Der Religion erwächst einerseits die Aufgabe, ihre moralischen Überzeugungen so
zu formulieren, dass sie durch die säkularisierte Kultur aufgenommen und gesichert
werden können (Höhn 2007, 20f.). Dass dies schon erfolgt ist, legen die
Erkenntnisse der Soziologie nahe. Dort wird eine Funktion von Religion in der
Spätmoderne gerade in der Artikulation von Moral gesehen. Manche Soziologen
begreifen die Säkularisierung der Moral gar als Moralisierung der Religion (vgl.
Nassehi 2001, 21–38).
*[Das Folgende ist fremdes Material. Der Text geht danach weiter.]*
-- ==== Sys2Proof/Machine/Flags.lean ====
section
/-! DEFINITION. The block has no status flags or condition codes (R46). What it decides by is the rate gate, which is here. -/

namespace Sys2Proof.Machine

/-- `now - last_send`: on the unbounded tick values (R221), or modulo 2^TIME_WIDTH where the counter
wraps (R226, log 14). -/
def elapsedTicks (c : Config) (now last : Nat) : Int :=
  match c.timeWidth with
  | none => (now : Int) - last
  | some w => ((now : Int) - last) % (2 ^ w : Nat)

/-- The gate is open when `sent_any` is false, or when the elapsed time is at least INTERVAL_TICKS;
`last_send` is read only where `sent_any` is true (R40, R221). -/
def State.gateOpen (now : Nat) (s : State) : Op Bool :=
  if s.block.sentAny then do
    let last ← readField .lastSend s.block.lastSend
    return decide ((s.cfg.intervalTicks : Int) ≤ elapsedTicks s.cfg now last)
  else .ok true

end Sys2Proof.Machine
end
Bedeutete die Säkularisierung vormals für das Christentum
den Verlust der Deutungshoheit über die moralische Ordnung, so sieht es sein
Selbstverständnis aktuell davon bedroht, auf die Rolle des Hüters der Moral
reduziert zu werden.

Auf der anderen Seite wird sich die postsäkulare Kultur der Mangelerscheinungen
ihrer metaphysischen ›Enthaltsamkeit‹ bewusst und entwickelt erneutes Interesse
an den Einsichten genuin religiösen Denkens (vgl. Habermas/Rat- zinger 2005).
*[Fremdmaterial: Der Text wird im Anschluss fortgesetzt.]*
/-- A completed operation keeps the mark it found. -/
theorem completed_keeps_refused {i : Instr} {s u : State} {es : List Event}
    (hu : Completed i s u es) (h : s.block.refused = true) : u.block.refused = true := by
  rw [hu.refused, h, Bool.true_or]

theorem step_keeps_refused {s t : State} (hstep : step s = .next t) (h : s.block.refused = true) :
    t.block.refused = true := by
  rcases step_next hstep with ⟨-, rfl⟩ | ⟨a, rest, -, ⟨r, rfl⟩ | ⟨i, u, r, es, rfl, -, hu⟩⟩
  · exact h
  · rfl
  · exact completed_keeps_refused (u := u) hu h

theorem exec_refused_marks {i : Instr} {s t : State} {r : RefuseReason} (hexec : exec i s = .next t)
    (hret : t.ret = .refused r) : t.block.refused = true := by
  rcases exec_next hexec with ⟨r', -, rfl⟩ | ⟨u, r', es, rfl, hr', -⟩
  · rfl
  · exact absurd hret (hr' r)

theorem step_refused_marks {s t : State} {r : RefuseReason} (hcalls : s.calls ≠ [])
    (hstep : step s = .next t) (hret : t.ret = .refused r) : t.block.refused = true := by
  rcases step_next hstep with ⟨hnil, -⟩ | ⟨a, rest, -, ⟨r', rfl⟩ | ⟨i, u, r', es, rfl, hr', -⟩⟩
  · exact absurd hnil hcalls
  · rfl
  · exact absurd hret (hr' r)

/-- The one event that a host call adds is its answer, so a refusing answer is in the mark. -/
theorem hostCall_refused_marks {c : Call} {s t : State} {r : RefuseReason} (hcall : hostCall c s = .ok t)
    (hlog : t.log = s.log ++ [.host s.now (.refused r)]) : t.block.refused = true := by
  obtain ⟨u, r', hu, hran, -⟩ := hostCall_ran c s
  obtain rfl : t = u := Except.ok.inj (hcall.symm.trans hu)
  have hevents := List.append_cancel_left (hlog.symm.trans hran.log)
  rw [hran.refused, ← hevents, hostWasRefused_host]
  exact Bool.or_true _

/-- A refused host call inside an operation is still marked when the operation has answered. -/
theorem exec_hostRefusal_marks {i : Instr} {s t : State} {es : List Event} {r : RefuseReason}
    (hexec : exec i s = .next t) (hlog : t.log = s.log ++ es) (hmem : .refused r ∈ hostAnswers es) :
    t.block.refused = true := by
  rcases exec_next hexec with ⟨r', -, rfl⟩ | ⟨u, r', fs, rfl, -, hu⟩
  · rfl
  · obtain rfl : es = fs := List.append_cancel_left (hlog.symm.trans hu.log)
    rw [State.complete_block, Block.clearTransients_refused, hu.refused, hostWasRefused_of_mem hmem]
    exact Bool.or_true _

/-- Settles O47, clause by clause. -/
theorem refusedMarkIsNeverCleared : Obligations.RefusedMarkIsNeverCleared :=
  ⟨fun _ _ => step_keeps_refused, fun _ _ _ _ => exec_refused_marks, fun _ _ _ => step_refused_marks,
    fun _ _ _ _ => hostCall_refused_marks, fun _ _ _ _ _ => exec_hostRefusal_marks⟩

/-! ### States that differ in transient fields only

Two runs from states that differ in the six transient fields only go the same way: every such field that a
procedure reads, the procedure has written before. -/

/-- The state with the transient fields of `b`. -/
def withTransients (b : Block) (s : State) : State := { s with block := s.block.transientsFrom b }

/-- The states differ in transient fields only. -/
def Twin (s s' : State) : Prop := ∃ b, s' = withTransients b s

/-- Inside a character: the two transient fields that a character reads agree as well (R181, R242). -/
def CharTwin (s s' : State) : Prop :=
  ∃ b : Block, b.t0 = s.block.t0 ∧ b.irqSaved = s.block.irqSaved ∧ s' = withTransients b s

/-- The same answer, in states that differ in transient fields only. -/
def AnswerTwin {α : Type} (p q : State × α) : Prop := Twin p.1 q.1 ∧ p.2 = q.2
Kirchen und Theologen werden dazu aufgefordert, als Repräsentanten einer
Glaubenstradition zu sprechen, die quer zum öffentlichen Common Sense wichtige
moralische Einsichten tradiert.

Beide Entwicklungen eröffnen den Kirchen und Theologien vielfältige


Wirkungsmöglichkeiten, die allerdings um die Schwierigkeit erkauft sind, zwei
zunächst konträre Momente zu verwirklichen: eine echte Offenheit für die
Erwartungen, die eine säkularisierte Kultur an sie stellt sowie die gleichzeitige Pflege
derjenigen Elemente, die dieser Kultur fremd sind oder gar entgegenstehen. Ob
hierin eine dezentrierte Rationalität im Sinne postmoderner Autoren eine Lösung
darstellt, wie es Rorty optiert, oder ob eine entschiedene Konzentration auf
traditions-immanente Motive wie es auf je unterschiedliche Weise MacIntyre und
Eagleton aber auch die Atoren des sogenannten ›New Traditionalism‹ vorschlagen,
wird die zeitgenössische Religionsphilosophie zu beantworten haben.